19. The apparatus of claim 18 wherein:

the apparatus incorporates multiple lock free data structures for the storage of reference information for network packet data;

at least one lock free data structure instance exists for each possible paring of a reference information recorder thread of execution with a network packet data examiner;

each possible paring of a reference information recorder thread of execution with a network packet data examiner thread of execution is associated with a particular lock free data structure instance;

when recording reference information for a particular network packet data, a reference information recorder thread of execution selects a particular packet data examiner thread of execution and subsequently stores reference information on the lock free data structure associated with the particular pairing of said reference information recorder thread of execution with the chosen packet data examiner thread of execution.

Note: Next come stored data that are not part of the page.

theorem mulWord_fields (c : Cond) (op : BitVec 7) (sf : Bool) (hi lo rs rm : Reg) :
    (mulWord c op sf hi lo rs rm).extractLsb' 21 4 = op.extractLsb' 0 4
      ∧ (mulWord c op sf hi lo rs rm).extractLsb' 16 4 = hi ∧ (mulWord c op sf hi lo rs rm).extractLsb' 12 4 = lo
      ∧ (mulWord c op sf hi lo rs rm).extractLsb' 8 4 = rs
      ∧ (mulWord c op sf hi lo rs rm).extractLsb' 4 4 = 0b1001#4
      ∧ (mulWord c op sf hi lo rs rm).extractLsb' 0 4 = rm := by
  and_intros
  all_goals simp (disch := decide) only [mulWord, extractLsb'_append_low, extractLsb'_append_high]
  all_goals simp

theorem mulWord_bits (c : Cond) (op : BitVec 7) (sf : Bool) (hi lo rs rm : Reg) :
    (mulWord c op sf hi lo rs rm).getLsbD 20 = sf := by
  simp (disch := decide) only [mulWord, getLsbD_append_low, getLsbD_append_high]
  simp

theorem miscWord_class (c : Cond) (op : BitVec 8) (a b d low : BitVec 4) (rm : Reg) :
    (miscWord c op a b d low rm).extractLsb' 25 3 = op.extractLsb' 5 3 := by
  simp (disch := decide) only [miscWord, extractLsb'_append_low, extractLsb'_append_high]

theorem miscWord_fields (c : Cond) (op : BitVec 8) (a b d low : BitVec 4) (rm : Reg) :
    (miscWord c op a b d low rm).extractLsb' 23 2 = op.extractLsb' 3 2
      ∧ (miscWord c op a b d low rm).extractLsb' 21 2 = op.extractLsb' 1 2
      ∧ (miscWord c op a b d low rm).extractLsb' 16 4 = a ∧ (miscWord c op a b d low rm).extractLsb' 12 4 = b
      ∧ (miscWord c op a b d low rm).extractLsb' 8 4 = d ∧ (miscWord c op a b d low rm).extractLsb' 4 4 = low
      ∧ (miscWord c op a b d low rm).extractLsb' 0 4 = rm := by
  and_intros
  all_goals simp (disch := decide) only [miscWord, extractLsb'_append_low, extractLsb'_append_high]
  all_goals simp

theorem miscWord_bits (c : Cond) (op : BitVec 8) (a b d low : BitVec 4) (rm : Reg) :
    (miscWord c op a b d low rm).getLsbD 22 = op.getLsbD 2
      ∧ (miscWord c op a b d low rm).getLsbD 21 = op.getLsbD 1
      ∧ (miscWord c op a b d low rm).getLsbD 20 = op.getLsbD 0
      ∧ (miscWord c op a b d low rm).getLsbD 7 = low.getLsbD 3
      ∧ (miscWord c op a b d low rm).getLsbD 6 = low.getLsbD 2
      ∧ (miscWord c op a b d low rm).getLsbD 5 = low.getLsbD 1
      ∧ (miscWord c op a b d low rm).getLsbD 4 = low.getLsbD 0 := by
  and_intros
  all_goals simp (disch := decide) only [miscWord, getLsbD_append_low, getLsbD_append_high]

/-- Fields of several nibbles. -/
theorem miscWord_nibbles (c : Cond) (op : BitVec 8) (a b d low : BitVec 4) (rm : Reg) :
    (miscWord c op a b d low rm).extractLsb' 8 8 = b ++ d
      ∧ (miscWord c op a b d low rm).extractLsb' 8 12 = a ++ b ++ d
      ∧ (miscWord c op a b d low rm).extractLsb' 0 12 = d ++ low ++ rm
      ∧ (miscWord c op a b d low rm).extractLsb' 0 8 = low ++ rm := by
  obtain ⟨-, -, ha, hb, hd, hlow, hrm⟩ := miscWord_fields c op a b d low rm
  generalize miscWord c op a b d low rm = w at *
  subst ha hb hd hlow hrm
  and_intros
  all_goals simp (disch := decide) only [BitVec.extractLsb'_append_extractLsb'_eq_extractLsb']

theorem mode2Word_class (c : Cond) (i p u b w l : Bool) (rn rd : Reg) (am : BitVec 12) :
    (mode2Word c i p u b w l rn rd am).extractLsb' 25 3 = 0b01#2 ++ BitVec.ofBool i := by
  simp (disch := decide) only [mode2Word, extractLsb'_append_high]
  cases c <;> cases i <;> rfl

theorem mode2Word_fields (c : Cond) (i p u b w l : Bool) (rn rd : Reg) (am : BitVec 12) :
    (mode2Word c i p u b w l rn rd am).extractLsb' 16 4 = rn
      ∧ (mode2Word c i p u b w l rn rd am).extractLsb' 12 4 = rd
      ∧ ∀ k n, k + n ≤ 12 → (mode2Word c i p u b w l rn rd am).extractLsb' k n = am.extractLsb' k n := by
  refine ⟨?_, ?_, fun _ _ h => extractLsb'_append_low _ _ h⟩
  all_goals simp (disch := decide) only [mode2Word, extractLsb'_append_low, extractLsb'_append_high]
  all_goals simp

theorem mode2Word_bits (c : Cond) (i p u b w l : Bool) (rn rd : Reg) (am : BitVec 12) :
    (mode2Word c i p u b w l rn rd am).getLsbD 24 = p ∧ (mode2Word c i p u b w l rn rd am).getLsbD 23 = u
      ∧ (mode2Word c i p u b w l rn rd am).getLsbD 22 = b ∧ (mode2Word c i p u b w l rn rd am).getLsbD 21 = w
      ∧ (mode2Word c i p u b w l rn rd am).getLsbD 20 = l
      ∧ ∀ k < 12, (mode2Word c i p u b w l rn rd am).getLsbD k = am.getLsbD k := by
  refine ⟨?_, ?_, ?_, ?_, ?_, fun _ h => getLsbD_append_low _ _ h⟩
  all_goals simp (disch := decide) only [mode2Word, getLsbD_append_low, getLsbD_append_high]
  all_goals simp

theorem mode3Word_class (c : Cond) (p u i w : Bool) (lsh : BitVec 3) (rn rd hi lo : BitVec 4) :
    (mode3Word c p u i w lsh rn rd hi lo).extractLsb' 25 3 = 0b000#3 := by
  simp (disch := decide) only [mode3Word, extractLsb'_append_low, extractLsb'_append_high]
  rfl

theorem mode3Word_fields (c : Cond) (p u i w : Bool) (lsh : BitVec 3) (rn rd hi lo : BitVec 4) :
    (mode3Word c p u i w lsh rn rd hi lo).extractLsb' 16 4 = rn
      ∧ (mode3Word c p u i w lsh rn rd hi lo).extractLsb' 12 4 = rd
      ∧ (mode3Word c p u i w lsh rn rd hi lo).extractLsb' 8 4 = hi
      ∧ (mode3Word c p u i w lsh rn rd hi lo).extractLsb' 0 4 = lo := by
  and_intros
  all_goals simp (disch := decide) only [mode3Word, extractLsb'_append_low, extractLsb'_append_high]
  all_goals simp

theorem mode3Word_bits (c : Cond) (p u i w : Bool) (lsh : BitVec 3) (rn rd hi lo : BitVec 4) :
    (mode3Word c p u i w lsh rn rd hi lo).getLsbD 24 = p ∧ (mode3Word c p u i w lsh rn rd hi lo).getLsbD 23 = u
      ∧ (mode3Word c p u i w lsh rn rd hi lo).getLsbD 22 = i
      ∧ (mode3Word c p u i w lsh rn rd hi lo).getLsbD 21 = w
      ∧ (mode3Word c p u i w lsh rn rd hi lo).getLsbD 20 = lsh.getLsbD 2
      ∧ (mode3Word c p u i w lsh rn rd hi lo).getLsbD 7 = true
      ∧ (mode3Word c p u i w lsh rn rd hi lo).getLsbD 6 = lsh.getLsbD 1
      ∧ (mode3Word c p u i w lsh rn rd hi lo).getLsbD 5 = lsh.getLsbD 0
      ∧ (mode3Word c p u i w lsh rn rd hi lo).getLsbD 4 = true := by
  and_intros
  all_goals simp (disch := decide) only [mode3Word, getLsbD_append_low, getLsbD_append_high]
  all_goals simp

theorem blockWord_class (c : Cond) (am : BlockMode) (sf w l : Bool) (rn : Reg) (list : BitVec 16) :
    (blockWord c am sf w l rn list).extractLsb' 25 3 = 0b100#3 := by
  simp (disch := decide) only [blockWord, extractLsb'_append_low, extractLsb'_append_high]
  rfl

theorem blockWord_fields (c : Cond) (am : BlockMode) (sf w l : Bool) (rn : Reg) (list : BitVec 16) :
    (blockWord c am sf w l rn list).extractLsb' 23 2 = am.bits
      ∧ (blockWord c am sf w l rn list).extractLsb' 16 4 = rn
      ∧ ∀ k n, k + n ≤ 16 → (blockWord c am sf w l rn list).extractLsb' k n = list.extractLsb' k n := by
  refine ⟨?_, ?_, fun _ _ h => extractLsb'_append_low _ _ h⟩
  all_goals simp (disch := decide) only [blockWord, extractLsb'_append_low, extractLsb'_append_high]
  all_goals simp

theorem blockWord_bits (c : Cond) (am : BlockMode) (sf w l : Bool) (rn : Reg) (list : BitVec 16) :
    (blockWord c am sf w l rn list).getLsbD 22 = sf ∧ (blockWord c am sf w l rn list).getLsbD 21 = w
      ∧ (blockWord c am sf w l rn list).getLsbD 20 = l
      ∧ ∀ k < 16, (blockWord c am sf w l rn list).getLsbD k = list.getLsbD k := by
  refine ⟨?_, ?_, ?_, fun _ h => getLsbD_append_low _ _ h⟩
  all_goals simp (disch := decide) only [blockWord, getLsbD_append_low, getLsbD_append_high]
  all_goals simp

theorem branchWord_class (top : BitVec 4) (b : Bool) (imm : BitVec 24) :
    (branchWord top b imm).extractLsb' 25 3 = 0b101#3 := by
  simp (disch := decide) only [branchWord, extractLsb'_append_low, extractLsb'_append_high]
  rfl

theorem branchWord_fields (top : BitVec 4) (b : Bool) (imm : BitVec 24) :
    (branchWord top b imm).extractLsb' 0 24 = imm := by
  simp (disch := decide) only [branchWord, extractLsb'_append_low]
  simp

theorem branchWord_bits (top : BitVec 4) (b : Bool) (imm : BitVec 24) :
    (branchWord top b imm).getLsbD 24 = b := by
  simp (disch := decide) only [branchWord, getLsbD_append_low, getLsbD_append_high]
  simp

theorem cpMemWord_class (top : BitVec 4) (p u n w l : Bool) (rn : Reg) (crd cp : BitVec 4) (off : BitVec 8) :
    (cpMemWord top p u n w l rn crd cp off).extractLsb' 25 3 = 0b110#3 := by
  simp (disch := decide) only [cpMemWord, extractLsb'_append_low, extractLsb'_append_high]
  rfl

theorem cpMemWord_fields (top : BitVec 4) (p u n w l : Bool) (rn : Reg) (crd cp : BitVec 4) (off : BitVec 8) :
    (cpMemWord top p u n w l rn crd cp off).extractLsb' 16 4 = rn
      ∧ (cpMemWord top p u n w l rn crd cp off).extractLsb' 12 4 = crd
      ∧ (cpMemWord top p u n w l rn crd cp off).extractLsb' 8 4 = cp
      ∧ (cpMemWord top p u n w l rn crd cp off).extractLsb' 0 8 = off := by
  and_intros
  all_goals simp (disch := decide) only [cpMemWord, extractLsb'_append_low, extractLsb'_append_high]
  all_goals simp

theorem cpMemWord_bits (top : BitVec 4) (p u n w l : Bool) (rn : Reg) (crd cp : BitVec 4) (off : BitVec 8) :
    (cpMemWord top p u n w l rn crd cp off).getLsbD 24 = p
      ∧ (cpMemWord top p u n w l rn crd cp off).getLsbD 23 = u
      ∧ (cpMemWord top p u n w l rn crd cp off).getLsbD 22 = n
      ∧ (cpMemWord top p u n w l rn crd cp off).getLsbD 21 = w
      ∧ (cpMemWord top p u n w l rn crd cp off).getLsbD 20 = l := by
  and_intros
  all_goals simp (disch := decide) only [cpMemWord, getLsbD_append_low, getLsbD_append_high]
  all_goals simp

theorem cpOpWord_class (top op1 crn rd cp : BitVec 4) (op2 : BitVec 3) (b : Bool) (crm : BitVec 4) :
    (cpOpWord top op1 crn rd cp op2 b crm).extractLsb' 25 3 = 0b111#3 := by
  simp (disch := decide) only [cpOpWord, extractLsb'_append_low, extractLsb'_append_high]
  rfl

theorem cpOpWord_fields (top op1 crn rd cp : BitVec 4) (op2 : BitVec 3) (b : Bool) (crm : BitVec 4) :
    (cpOpWord top op1 crn rd cp op2 b crm).extractLsb' 21 3 = op1.extractLsb' 1 3
      ∧ (cpOpWord top op1 crn rd cp op2 b crm).extractLsb' 20 4 = op1
      ∧ (cpOpWord top op1 crn rd cp op2 b crm).extractLsb' 16 4 = crn
      ∧ (cpOpWord top op1 crn rd cp op2 b crm).extractLsb' 12 4 = rd
      ∧ (cpOpWord top op1 crn rd cp op2 b crm).extractLsb' 8 4 = cp
      ∧ (cpOpWord top op1 crn rd cp op2 b crm).extractLsb' 5 3 = op2
      ∧ (cpOpWord top op1 crn rd cp op2 b crm).extractLsb' 0 4 = crm := by
  and_intros
  all_goals simp (disch := decide) only [cpOpWord, extractLsb'_append_low, extractLsb'_append_high]
  all_goals simp

theorem cpOpWord_bits (top op1 crn rd cp : BitVec 4) (op2 : BitVec 3) (b : Bool) (crm : BitVec 4) :
    (cpOpWord top op1 crn rd cp op2 b crm).getLsbD 24 = false
      ∧ (cpOpWord top op1 crn rd cp op2 b crm).getLsbD 20 = op1.getLsbD 0
      ∧ (cpOpWord top op1 crn rd cp op2 b crm).getLsbD 4 = b := by
  and_intros
  all_goals simp (disch := decide) only [cpOpWord, getLsbD_append_low, getLsbD_append_high]
  all_goals simp

end Sys2Proof

/-! ## Every word of a class in its format -/

namespace Sys2Proof

section InFormat

variable {w : Word} {c : Cond} {top : BitVec 4} {cls : BitVec 3}

/-- The condition and the class as one field (R111). -/
theorem condition_class (h28 : w.extractLsb' 28 4 = top) (h25 : w.extractLsb' 25 3 = cls) :
    w.extractLsb' 25 7 = top ++ cls := by
  rw [← h28, ← h25, BitVec.extractLsb'_append_extractLsb'_eq_extractLsb' (by decide)]

/-- The class and bit 24 as one field (R109, R110). -/
theorem class_bit24 {b : Bool} (h25 : w.extractLsb' 25 3 = cls) (h24 : w.getLsbD 24 = b) :
    w.extractLsb' 24 4 = cls ++ BitVec.ofBool b := by
  rw [← h25, ← h24, ofBool_getLsbD, BitVec.extractLsb'_append_extractLsb'_eq_extractLsb' (by decide)]

section Conditional

variable (h28 : w.extractLsb' 28 4 = c.bits)
include h28

theorem exists_dpWord {i : Bool} (h25 : w.extractLsb' 25 3 = 0b00#2 ++ BitVec.ofBool i) :
    ∃ op sf rn rd o, w = dpWord c i op sf rn rd o := by
  have htop : w.extractLsb' 25 7 = c.bits ++ 0b00#2 ++ BitVec.ofBool i := by
    rw [condition_class h28 h25]
    cases c <;> cases i <;> rfl
  refine ⟨w.extractLsb' 21 4, w.getLsbD 20, w.extractLsb' 16 4, w.extractLsb' 12 4, w.extractLsb' 0 12, ?_⟩
  simp (disch := decide) only [dpWord, ← htop, ofBool_getLsbD, BitVec.extractLsb'_append_extractLsb'_eq_extractLsb',
    BitVec.extractLsb'_eq_self]

theorem exists_mulWord (h25 : w.extractLsb' 25 3 = 0b000#3) (h4 : w.extractLsb' 4 4 = 0b1001#4) :
    ∃ (op : BitVec 4) (sf : Bool) (hi lo rs rm : Reg), w = mulWord c (0b000#3 ++ op) sf hi lo rs rm := by
  refine ⟨w.extractLsb' 21 4, w.getLsbD 20, w.extractLsb' 16 4, w.extractLsb' 12 4, w.extractLsb' 8 4,
    w.extractLsb' 0 4, ?_⟩
  simp (disch := decide) only [mulWord, ← h28, ← h25, ← h4, ofBool_getLsbD,
    BitVec.extractLsb'_append_extractLsb'_eq_extractLsb', BitVec.extractLsb'_eq_self]
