-- ==== Sys2Proof/Machine/Cond.lean ====
section
/-! DEFINITION. The COND unit: ZeroSector and RandomizeSector (spec/43_conditioning.md R160 to R164).
A pass programs the 4096 bytes of the sector with retries and reads them all back; passes repeat
until the readback is clean. Every loop is unbounded (D30). -/

namespace Sys2Proof.Machine

/-- One `call ProgramByte` of RetryProgram, with the loop test after it (R161). -/
def retrySteps (sector : Sector) (offset : Offset) (value : Byte) : List Micro :=
  programSteps sector offset value ++ [.retryProgram sector offset value]

/-- `while not (call ProgramByte(...)) do end` after one call (R161). -/
def State.runRetryProgram (s : State) (sector : Sector) (offset : Offset) (value : Byte) : State :=
  if s.seq.ok then s else s.push (retrySteps sector offset value)

/-- The program loop of a pass at `off`, ascending; after it the readback starts (R160, R162, D23). -/
def State.runFill (s : State) (src : Fill) (sector : Sector) (off : Nat) : State :=
  if off < Params.sectorSize then
    s.push (retrySteps sector (BitVec.ofNat 12 off) (s.fillByte src off) ++
      [.fill src sector (off + 1)])
  else (s.startVerify src).push [.verify src sector 0]

/-- The readback loop at `off`: all 4096 bytes, no early exit; after it the pass repeats unless it was
clean (R160, R162, D23). -/
def State.runVerify (s : State) (src : Fill) (sector : Sector) (off : Nat) : State :=
  if off < Params.sectorSize then
    s.push [.cycle (.rdVerify (sectorInBank sector) (BitVec.ofNat 12 off)), .verifyTest src off,
      .verify src sector (off + 1)]
  else if s.passDone src then s
  else s.push [.fill src sector 0]

/-- ZeroSector (R160). -/
def zeroSteps (sector : Sector) : List Micro := [.fill .zero sector 0]

/-- RandomizeSector (R162): all 4096 draws come first, and a repeated pass does not redraw. -/
def randomizeSteps (sector : Sector) : List Micro := [.drawPbuf 0, .fill .random sector 0]

/-- `ZeroSector(sector)` (R160). -/
def execZeroSector (sector : Sector) (s : State) : Host.Outcome State Fault Refusal :=
  .next (s.load (zeroSteps sector ++ [.ret .none]))

/-- `RandomizeSector(sector)` (R162). -/
def execRandomizeSector (sector : Sector) (s : State) : Host.Outcome State Fault Refusal :=
  .next (s.load (randomizeSteps sector ++ [.ret .none]))

end Sys2Proof.Machine
end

20. The apparatus of claim 19 wherein:

the operations of each reference information recorder thread of execution are integrated into a single thread of execution with the operations of a packet egress processor thread of execution, the apparatus incorporating a plurality of such combined threads of execution;

each such combined thread of execution, after placing reference information for a particular network packet data on a selected lock free data structure, examines the contents of the lock free structure to determine if reference data exists on the lock free data structure for any network packet data for which examination by a packet data examiner thread of execution has completed and, on finding such reference data “drops” or “re-injects” the corresponding network packet;

an additional privileged thread of execution exists that is not associated with any particular lock free data structure, said thread of execution periodically examining all lock free data structure instances to determine if reference data exists on the lock free data structure for any network packet data for which examination by a non-privileged thread of execution has completed, and on finding such reference data, performing the actions of a network packet egress processor on such reference data and the associated network packet data.

21. The apparatus of claim 20 wherein:

the operating system operating on the general purpose computer is the GNU/Linux operating system;

privileged threads of execution are kernel level threads of execution;

non-privileged threads of execution are user space threads of execution;

the packet data recorder incorporates conventional GNU/Linux kernel network processing code;

packet data examiner threads use conventional shared memory mapping to map into their respective address spaces all memory that may be used by the kernel network processing code to store network packet data.

22. The apparatus of claim 21 wherein:

the lock free data structures a conventional ring buffers, or some data structure derived from the conventional operation of the ring buffer data structure.

23. The apparatus of claim 22 wherein:

no operating system locks are taken during the processing of network packet data other than those required by the operation of the conventional operating system kernel code for the receiving and transmission of network packet data through one or more network interfaces;

only a single copy of the data of each network packet is made in the memory of the computer during the processing of said network packet.